Ia memutus kontak denganku. Matanya turun melihat botol bir yang terjatuh di lantai. "Berhati-hatilah," ucapnya lirih. Hanya itu yang keluar dari mulutnya. Aku sedikit kecewa dengan jawabannya tapi itu tak boleh merusak malamku.
"Bagus!" sorak Dearka.
Aku dan Shiho -yang sedang berjalan ke arahku- tersenyum padanya. Kami memberinya 'pelukan kakak' singkat dan mencium pipinya.
"Thanks, kau yang terbaik," bisikku. "No woman. No drunks. No sex," peringatanku.
Ia hanya berkedip, "Promise. Have fun. Temukan pria yang lebih hot dari aku, walau aku yakin itu sangat mustahil."
Aku dan Shi, terkikik kecil. Ucapan Dearka berhasil mendapat beberapa lemparan popcorn dari Kira.
"Hei!" teriak Dearka pada Kira yang kembali menonton televisinya.
Aku mencium Kira di pipi. "Kau tak usah cemas. Aku sayang padamu."
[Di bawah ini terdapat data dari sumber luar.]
-- ==== Sys2Proof/Machine/State.lean ====
section
/-! DEFINITION. The state of one FPE instance (spec/10_state.md R20 to R50), as plain data, and the state right after
reset (spec/70_reset_and_hazards.md R260 to R264). INVENTORY.md lists every field with the rule that names it. -/

namespace Sys2Proof.Machine

/-- The five banks (R39 to R43). -/
inductive Bank where
  | rcL
  | rcS
  | din
  | dout
  | ek
  deriving DecidableEq, Repr

/-- The result of a command (R221). -/
inductive ResultCode where
  | ok
  | configError
  | dimensionError
  | fieldMismatch
  | illegalCommand
  | lengthError
  | roundFault
  deriving DecidableEq, Repr

/-- Where the sequencer stands inside the pending command: not started (or no command), the one permutation of PERM_x,
the bootstrap permutation, the mask of block `blk`, or the permutation of the tag (R163, R183, R184). The rules give the
order of these phases; the name for "which one" is the model's own (log entry 4). -/
inductive Phase where
  | idle
  | perm
  | boot
  | block
  | tagging
  deriving DecidableEq, Repr

/-- One round request as the round-function port carries it (R126). -/
structure RfRequest where
  sel : Sel
  round : Nat
  state : Quad Elem
  rc : Quad Elem
  deriving DecidableEq, Repr

/-- The round-function unit, the third agent (R20). `script` holds its coming answers, oldest first: an entry gives the
bits of `rf_rsp_state0..3`; `none`, or an empty script, is the answer of the contract, `MIX` (R127, R128; 93 rows 10, 11).
`trace` holds the requests that have transferred, oldest first: what the port has shown (R129, R184). `silent` is a unit
that takes no request and gives no response any more (R130; 93 row 9). Log entry 5. -/
structure Rfu where
  script : List (Option (Quad Raw))
  trace : List RfRequest
  silent : Bool
  deriving DecidableEq, Repr

/-- What an agent does next (R20). `write` and `read` are completed host transfers (R62). `engine` is the engine's turn
(R243, R244: the pending command runs as one step, or one round of a command already begun). `start` is the engine's start
of a command whose rounds then go one by one, with `rfuTake` and `rfuRespond` the two edges of R126. `assertReset` and
`deassertReset` are the edges of `rst_n` (R260). `rfuFallSilent` is the round-function unit going dead (R130).
`powerCycle` takes power away and gives it back (R247, R265; log entries 3 and 11). -/
inductive Move where
  | write (off : Offset) (v : Word)
  | read (off : Offset)
  | engine
  | start
  | rfuTake
  | rfuRespond
  | rfuFallSilent
  | assertReset
  | deassertReset
  | powerCycle
  deriving DecidableEq, Repr

/-- Why the machine stops. -/
inductive Fault where
  /-- Raised by `step`: an agent moves, other than by asserting `rst_n`, between power-up and the first assertion of
  `rst_n`, when the whole state is UNSPECIFIED (R265). Safe: the machine stops where the hardware would go on from an
  unknown state. -/
  | stateUnspecified
  deriving DecidableEq, Repr

/-- Why there is no meaning. -/
inductive Refusal where
  /-- Raised by an arm of `exec` that has no meaning yet. No arm is refused in this model. Safe. -/
  | notModelled (mnemonic : String)
  deriving DecidableEq, Repr

/-- The bytes of the banks that have been written since the last reset (R50: an absent one is "unspecified since reset"):
addresses of the host port space strictly rising, each with its byte. -/
abbrev Memory := List Host.Cell

/-- The state of one FPE instance (R50), its hidden state (R48), and the two agents outside it. -/
structure State where
  /-- `FIELD`, fixed at elaboration (R7, R10). -/
  field : Field
  /-- CTRL.IRQ_EN (R24). -/
  irqEn : Bool
  /-- STATUS fields (R25). -/
  busy : Bool
  done : Bool
  err : Bool
  wrDrop : Bool
  cmdDrop : Bool
  validL : Bool
  validS : Bool
  errCode : BitVec 4
  /-- CMD: the last accepted command word (R26). -/
  cmd : Word
  /-- ROUNDS_L, ROUNDS_S, RCLEN_L, RCLEN_S (R27 to R30). -/
  roundsL : BitVec 16
  roundsS : BitVec 16
  rclenL : BitVec 16
  rclenS : BitVec 16
  /-- KLEN (R31). -/
  klen : BitVec 3
  /-- S[0..3] (R34). -/
  sreg : Quad Raw
  /-- MK[0..3] (R35). -/
  mkey : Quad Raw
  /-- NONCE (R36). -/
  nonce : Raw
  /-- TAG (R37). -/
  tag : Raw
  /-- RC_L, RC_S, DIN, DOUT and EK (R39 to R43). -/
  mem : Memory
  /-- The accepted command word not yet completed (R48). -/
  pending : Option Word
  /-- `Rr`, the rolling register of the key-schedule pipeline (R48). -/
  rr : Quad Elem
  /-- `ACC`, the tag accumulator (R48). -/
  acc : Quad Elem
  /-- `T`, the state inside a permutation (R48). -/
  t : Quad Elem
  /-- `round`, `blk` and `sel`, the sequencer counters (R48). -/
  round : Nat
  blk : Nat
  sel : Sel
  /-- `rf_out`: a round request is outstanding (R48, R126). -/
  rfOut : Bool
  /-- The phase of the pending command (the model's own, log entry 4). -/
  phase : Phase
  /-- The output blocks computed so far, held until completion (R183; the model's own, log entry 4). -/
  outs : List Elem
  /-- `h_rdata`: the word of the last completed host read (R62, R263). -/
  hRdata : Word
  /-- `rst_n`: false while reset is asserted (R260). -/
  rstN : Bool
  /-- False between power-up and the first assertion of `rst_n` (R265). -/
  specified : Bool
  /-- Of each earlier reset, the latest first: whether power had held since the reset before it (R247, R265), and the bank
  bytes written until then. They select the free values of unwritten bank bytes (R262; the model's own, log entry 3). -/
  past : List (Bool × Memory)
  /-- The round-function unit (R20, R126). -/
  rfu : Rfu
  /-- The coming moves of the agents, oldest first; when none is left the engine moves (the model's own, log entry 6). -/
  schedule : List Move
  deriving DecidableEq, Repr

/-- Four equal coordinates. -/
def fillQuad {α : Type} (x : α) : Quad α := ⟨x, x, x, x⟩

/-- Right after reset (R263, R264), for an instance with field `f`: every register 0, nothing pending, hidden state all
zero, no bank byte specified (R262), reset deasserted, the agents silent. -/
def State.initial (f : Field) : State where
  field := f
  irqEn := false
  busy := false
  done := false
  err := false
  wrDrop := false
  cmdDrop := false
  validL := false
  validS := false
  errCode := 0
  cmd := 0
  roundsL := 0
  roundsS := 0
  rclenL := 0
  rclenS := 0
  klen := 0
  sreg := fillQuad 0
  mkey := fillQuad 0
  nonce := 0
  tag := 0
  mem := []
  pending := none
  rr := fillQuad 0
  acc := fillQuad 0
  t := fillQuad 0
  round := 0
  blk := 0
  sel := .large
  rfOut := false
  phase := .idle
  outs := []
  hRdata := 0
  rstN := true
  specified := true
  past := []
  rfu := ⟨[], [], false⟩
  schedule := []

/-- The machine right after reset (R263). -/
def State.reset : State := State.initial Config.instanceField

end Sys2Proof.Machine
end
Kira masih marah tapi aku tahu itu tak sungguh-sungguh. Mengenal Kira, ia tak pernah bisa benar-benar marah padaku. Ia cemberut tak menatapku. "Cepat pulang. Love you too."
Shiho tak mengikuti jejakku, kulihat ia memeluk singkat Athrun. Ia mengucapkan sesuatu pada Shiho yang tak terdengar olehku. Shiho tersenyum, mencium pipinya. Kami berpapasan. "Kutunggu di bawah."
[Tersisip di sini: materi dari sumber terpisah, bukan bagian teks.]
-- ==== Sys2Proof/Machine/KeySchedule.lean ====
section
/-! DEFINITION. The key schedule (spec/42_key_schedule.md): KEYSTATE (R161) and SCHEDULE (R162, R163). -/

namespace Sys2Proof.Machine

/-- The extract-and-roll stream of `n` elements from the register `Rr` (R162). -/
def extractStream (f : Field) : Nat → Quad Elem → List Elem
  | 0, _ => []
  | n + 1, rr => rr.c0 :: extractStream f n (roll f rr)

/-- The results of SCHEDULE n, once the bootstrap permutation has given `k0` (R163). -/
def finishSchedule (n : Nat) (k0 : Quad Elem) (s : State) : State :=
  complete .ok (writeBank .ek (extractStream s.field n k0) s)

/-- SCHEDULE n (R163): the bootstrap permutation runs for `n = 0` too (R165). -/
def scheduleCommand (n : Nat) (s : State) : State :=
  if check (.schedule n) s = .ok then
    match perm s .large (stateVector s) s.rfu with
    | (some k0, u) => finishSchedule n k0 { s with rfu := u }
    | (none, u) => roundFault (.schedule n) { s with rfu := u }
  else complete (check (.schedule n) s) s

/-- KEYSTATE (R161). -/
def execKeystate (s : State) : Host.Outcome State Fault Refusal :=
  .next (if check .keystate s = .ok then complete .ok { s with sreg := rawQuad (keyVector s) }
    else complete (check .keystate s) s)

/-- SCHEDULE n (R163). -/
def execSchedule (n : Nat) (s : State) : Host.Outcome State Fault Refusal := .next (scheduleCommand n s)

end Sys2Proof.Machine
end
Ia tak berpamitan dengan Kira. Kira pun seakan tak peduli.
Giliranku ... mendekat pada kesatriaku.
Ia menatapku seolah aku adalah makhluk paling aneh di dunia. "Apa yang harus kulakukan agar kau membatalkan rencanamu malam ini. Kau membunuhku Princess."
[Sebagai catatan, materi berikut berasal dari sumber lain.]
-- ==== Sys2Proof/Laws/State.lean ====
section
/-! SUPPORT. What each update of the state leaves in each field, by the update's definition. -/

namespace Sys2Proof.Machine

/-! ### Completion (R242) -/

@[simp] theorem complete_field (c : ResultCode) (s : State) :
    (complete c s).field = s.field := rfl

@[simp] theorem complete_irqEn (c : ResultCode) (s : State) :
    (complete c s).irqEn = s.irqEn := rfl

@[simp] theorem complete_busy (c : ResultCode) (s : State) :
    (complete c s).busy = false := rfl

@[simp] theorem complete_done (c : ResultCode) (s : State) :
    (complete c s).done = true := rfl

@[simp] theorem complete_err (c : ResultCode) (s : State) :
    (complete c s).err = (s.err || decide (c ≠ .ok)) := rfl

@[simp] theorem complete_wrDrop (c : ResultCode) (s : State) :
    (complete c s).wrDrop = s.wrDrop := rfl

@[simp] theorem complete_cmdDrop (c : ResultCode) (s : State) :
    (complete c s).cmdDrop = s.cmdDrop := rfl

@[simp] theorem complete_validL (c : ResultCode) (s : State) :
    (complete c s).validL = s.validL := rfl

@[simp] theorem complete_validS (c : ResultCode) (s : State) :
    (complete c s).validS = s.validS := rfl

@[simp] theorem complete_errCode (c : ResultCode) (s : State) :
    (complete c s).errCode = c.code := rfl

@[simp] theorem complete_cmd (c : ResultCode) (s : State) :
    (complete c s).cmd = s.cmd := rfl

@[simp] theorem complete_roundsL (c : ResultCode) (s : State) :
    (complete c s).roundsL = s.roundsL := rfl

@[simp] theorem complete_roundsS (c : ResultCode) (s : State) :
    (complete c s).roundsS = s.roundsS := rfl

@[simp] theorem complete_rclenL (c : ResultCode) (s : State) :
    (complete c s).rclenL = s.rclenL := rfl

@[simp] theorem complete_rclenS (c : ResultCode) (s : State) :
    (complete c s).rclenS = s.rclenS := rfl

@[simp] theorem complete_klen (c : ResultCode) (s : State) :
    (complete c s).klen = s.klen := rfl

@[simp] theorem complete_sreg (c : ResultCode) (s : State) :
    (complete c s).sreg = s.sreg := rfl

@[simp] theorem complete_mkey (c : ResultCode) (s : State) :
    (complete c s).mkey = s.mkey := rfl

@[simp] theorem complete_nonce (c : ResultCode) (s : State) :
    (complete c s).nonce = s.nonce := rfl

@[simp] theorem complete_tag (c : ResultCode) (s : State) :
    (complete c s).tag = s.tag := rfl

@[simp] theorem complete_mem (c : ResultCode) (s : State) :
    (complete c s).mem = s.mem := rfl

@[simp] theorem complete_pending (c : ResultCode) (s : State) :
    (complete c s).pending = none := rfl

@[simp] theorem complete_rr (c : ResultCode) (s : State) :
    (complete c s).rr = fillQuad 0 := rfl

@[simp] theorem complete_acc (c : ResultCode) (s : State) :
    (complete c s).acc = fillQuad 0 := rfl

@[simp] theorem complete_t (c : ResultCode) (s : State) :
    (complete c s).t = fillQuad 0 := rfl

@[simp] theorem complete_round (c : ResultCode) (s : State) :
    (complete c s).round = 0 := rfl

@[simp] theorem complete_blk (c : ResultCode) (s : State) :
    (complete c s).blk = 0 := rfl

@[simp] theorem complete_sel (c : ResultCode) (s : State) :
    (complete c s).sel = .large := rfl

@[simp] theorem complete_rfOut (c : ResultCode) (s : State) :
    (complete c s).rfOut = false := rfl

@[simp] theorem complete_phase (c : ResultCode) (s : State) :
    (complete c s).phase = .idle := rfl

@[simp] theorem complete_outs (c : ResultCode) (s : State) :
    (complete c s).outs = [] := rfl

@[simp] theorem complete_hRdata (c : ResultCode) (s : State) :
    (complete c s).hRdata = s.hRdata := rfl

@[simp] theorem complete_rstN (c : ResultCode) (s : State) :
    (complete c s).rstN = s.rstN := rfl

@[simp] theorem complete_specified (c : ResultCode) (s : State) :
    (complete c s).specified = s.specified := rfl

@[simp] theorem complete_past (c : ResultCode) (s : State) :
    (complete c s).past = s.past := rfl

@[simp] theorem complete_rfu (c : ResultCode) (s : State) :
    (complete c s).rfu = s.rfu := rfl

@[simp] theorem complete_schedule (c : ResultCode) (s : State) :
    (complete c s).schedule = s.schedule := rfl

/-! ### The engine's bank writes (R80) -/

@[simp] theorem writeBank_field (b : Bank) (vs : List Elem) (s : State) :
    (writeBank b vs s).field = s.field := rfl

@[simp] theorem writeBank_irqEn (b : Bank) (vs : List Elem) (s : State) :
    (writeBank b vs s).irqEn = s.irqEn := rfl

@[simp] theorem writeBank_busy (b : Bank) (vs : List Elem) (s : State) :
    (writeBank b vs s).busy = s.busy := rfl

@[simp] theorem writeBank_done (b : Bank) (vs : List Elem) (s : State) :
    (writeBank b vs s).done = s.done := rfl

@[simp] theorem writeBank_err (b : Bank) (vs : List Elem) (s : State) :
    (writeBank b vs s).err = s.err := rfl

@[simp] theorem writeBank_wrDrop (b : Bank) (vs : List Elem) (s : State) :
    (writeBank b vs s).wrDrop = s.wrDrop := rfl

@[simp] theorem writeBank_cmdDrop (b : Bank) (vs : List Elem) (s : State) :
    (writeBank b vs s).cmdDrop = s.cmdDrop := rfl

@[simp] theorem writeBank_validL (b : Bank) (vs : List Elem) (s : State) :
    (writeBank b vs s).validL = s.validL := rfl

@[simp] theorem writeBank_validS (b : Bank) (vs : List Elem) (s : State) :
    (writeBank b vs s).validS = s.validS := rfl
"Grow up Zala, she's a big girl!" Kudengar Dearka menyahut dari jauh. Athrun tak memperdulikannya.
Aku hanya tersenyum dan memeluknya. Ia membalas memelukku seolah aku akan pergi sangat jauh. "Jaga kakakku, jangan biarkan dia mabuk." Permintaanku dalam pelukannya.
"Kau juga. Kalau terjadi sesuatu -"
"Kalian seperti mengharapkan terjadi sesuatu."
"God, no! Telepon aku sesampainya di sana."
Kudorong tubuhnya, satu lengan kokohnya masih memeluk pinggangku. "Athrun aku hanya pergi semalam!"
Ia menghela nafas panjang. Ia sama sekali tak tersenyum. "Kau membuatku sangat cemas Princess."
Mulai lagi. Kenapa semua lelaki hari ini bersikap seperti "Drama Queen", kecuali Dearka.
Kuputar mataku.
Ia makin cemberut. Ya Haumea, aku hampir membatalkan rencanaku melihat wajahnya yang menggemaskan. "Jangan memutar matamu lagi Princess. God, kau sangat cantik malam ini," Athrun berbisik. Haumea, suaranya sungguh seksi.
Kugigit bibir bawahku. Ia selalu berhasil membuatku merona. Wajahku begitu panas. "Jangan menggoda." Kulepaskan diri darinya. Aku takut ia menyadari perasaanku. "Bye Athrun." Kucium pipinya.
Ia masih tampak tak senang. "Jangan minum apapun terutama dari orang asing! Dan telepon aku." Wajahnya begitu serius. Aku menahan agar tak memutar mataku. Ia bahkan mengantarku ke depan pintu. Bukan hanya mata yang ingin kuputar, aku ingin memukul kepalaku sendiri.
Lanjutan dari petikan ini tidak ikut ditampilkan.